-- ==== Sys2Proof/Certificates/Slice0/Obligations.lean ====
section
/-! DEFINITION. The statements for the provers. -/

section

open Sys2Proof Sys2Proof.Machine Sys2Proof.Claims

/-! ### The queue, reset and what every step keeps -/

/-- A step takes the command at the front of the queue and executes it on the state with the queue's rest; with no command waiting the time
base counts one tick (the model's choice, log 1), whatever the state (19 R562). -/
def Obligations.StepRunsTheFrontCommand : Prop :=
  ∀ (s : State) (c : Instr) (rest : List Instr),
    step { s with pending := c :: rest } = exec c { s with pending := rest } ∧
    (s.pending = [] → ∃ t, step s = .next t ∧ t = { s with time := s.time + 1 })

/-- The values that the register map gives at reset (21 R622-R634; 14 R400, R424; 18 R559, R560; 19 R577-R580): what each register reads
after reset, before a start has run. -/
def Obligations.ResetGivesTheRegistersTheirValues : Prop :=
  let r := State.reset
  (∀ i : BitVec 8,
    r.readReg i .admSqBase = 0 ∧ r.readReg i .admCqBase = 0 ∧ r.readReg i .admCtrl = 0 ∧ r.readReg i .admSts = 0 ∧
    (∀ j, j < 16 → r.readReg i (.evtPend j) = 0) ∧ (∀ n, n < 1024 → r.readReg i (.evtRoute n) = 0) ∧ r.readReg i .glbTime = 0 ∧
    (∀ n, n < 256 → r.readReg i (.instState n) = 0) ∧
    r.readReg i .dramCtrl = 0 ∧ r.readReg i .dramScrub = 24 ∧ r.readReg i .dramCestorm = 0x03E80100 ∧
    (∀ n, n < 12 → r.readReg i (.dramChctl n) = 0 ∧ r.readReg i (.dramChsts n) = 0xFFF000) ∧ (∀ n, n < 16 → r.readReg i (.dramMap n) = 0) ∧
    r.readReg i .peerCtrl = 0x700 ∧ r.readReg i .pwrBudget = 420 ∧
    r.readReg i .pwrCfg = 20 + 1000 * 2 ^ 8 + 115 * 2 ^ 20 + 5 * 2 ^ 28 ∧
    r.readReg i .asaScancfg = 10 ∧ r.readReg i .asaCascfg = 0x100 ∧ r.readReg i .asaSts = 0 ∧ (∀ o, r.readReg i (.ras o) = 0) ∧
    ∀ j, j < 32 → r.readReg i (.pba j) = 0) ∧
  r.pending = [] ∧ r.rings.sqs = [] ∧ r.rings.cqs = [] ∧ r.rings.cmds = [] ∧ r.store.tables = [] ∧ r.queries = [] ∧ r.cores.masklimit = 8192 ∧
  ∀ k : CoreId,
    let c := r.core k
    c.mode = k.trapMode ∧ c.gm = true ∧ c.vl = 0 ∧ c.sew = 0 ∧ c.vprog = 0 ∧ c.fflags = 0 ∧ c.lcount0 = 0 ∧ c.lcount1 = 0 ∧ c.cycle = 0 ∧
    c.instret = 0 ∧ (∀ a, (c.scratch.read a) = 0)

/-- The machine after reset meets what every step keeps. -/
def Obligations.ResetMeetsTheInvariant : Prop := Inv State.reset

/-- Every step keeps the invariant of `Inv`, for every command in front or for none, and changes the queue only by taking its front. -/
def Obligations.StepsKeepTheInvariant : Prop :=
  ∀ s t : State, step s = .next t → t.pending = s.pending.tail ∧ (Inv s → Inv t)

/-! ### The cores: registers (13 R397, R398) -/

/-- x0 reads 0 and keeps nothing; a written x register reads the value and no other register changes; p0 reads all ones of its
VLENB bits and keeps nothing; f n is bits 63:0 of v n, and a scalar FP result clears the bits above it. -/
def Obligations.RegisterFilesReadAndWrite : Prop :=
  ∀ (c : Core) (k : CoreId) (r q : BitVec 5) (w : BitVec 64) (p o : BitVec 3) (m : BitVec 256) (n : Nat),
    c.getX 0 = 0 ∧ c.setX 0 w = c ∧ (r ≠ 0 → (c.setX r w).getX r = w) ∧ (q ≠ r → (c.setX r w).getX q = c.getX q) ∧
    c.setX r w = { c with x := (c.setX r w).x } ∧
    c.getP k 0 = BitVec.ofNat 256 (2 ^ k.vlenb - 1) ∧ c.setP 0 m = c ∧ (p ≠ 0 → (c.setP p m).getP k p = m) ∧
    (o ≠ p → (c.setP p m).getP k o = c.getP k o) ∧ c.setP p m = { c with p := (c.setP p m).p } ∧
    c.getF .double r = (c.getV r).toNat % 2 ^ 64 ∧ c.getF .single r = (c.getV r).toNat % 2 ^ 32 ∧
    (c.setF .double r n).getV r = BitVec.ofNat 2048 (n % 2 ^ 64) ∧
    (c.setF .single r n).getV r = BitVec.ofNat 2048 (n % 2 ^ 32) ∧
    (∀ d, (q ≠ r → (c.setF d r n).getV q = c.getV q) ∧ c.setF d r n = { c with v := (c.setF d r n).v })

Task item: Would you print exactly and only the lines of the material above that run from the line with "its front. -/" through the line with "(c.setF .double r", both included?

Task result:
/-- Every step keeps the invariant of `Inv`, for every command in front or for none, and changes the queue only by taking its front. -/
def Obligations.StepsKeepTheInvariant : Prop :=
  ∀ s t : State, step s = .next t → t.pending = s.pending.tail ∧ (Inv s → Inv t)

/-! ### The cores: registers (13 R397, R398) -/

/-- x0 reads 0 and keeps nothing; a written x register reads the value and no other register changes; p0 reads all ones of its
VLENB bits and keeps nothing; f n is bits 63:0 of v n, and a scalar FP result clears the bits above it. -/
def Obligations.RegisterFilesReadAndWrite : Prop :=
  ∀ (c : Core) (k : CoreId) (r q : BitVec 5) (w : BitVec 64) (p o : BitVec 3) (m : BitVec 256) (n : Nat),
    c.getX 0 = 0 ∧ c.setX 0 w = c ∧ (r ≠ 0 → (c.setX r w).getX r = w) ∧ (q ≠ r → (c.setX r w).getX q = c.getX q) ∧
    c.setX r w = { c with x := (c.setX r w).x } ∧
    c.getP k 0 = BitVec.ofNat 256 (2 ^ k.vlenb - 1) ∧ c.setP 0 m = c ∧ (p ≠ 0 → (c.setP p m).getP k p = m) ∧
    (o ≠ p → (c.setP p m).getP k o = c.getP k o) ∧ c.setP p m = { c with p := (c.setP p m).p } ∧
    c.getF .double r = (c.getV r).toNat % 2 ^ 64 ∧ c.getF .single r = (c.getV r).toNat % 2 ^ 32 ∧
    (c.setF .double r n).getV r = BitVec.ofNat 2048 (n % 2 ^ 64) ∧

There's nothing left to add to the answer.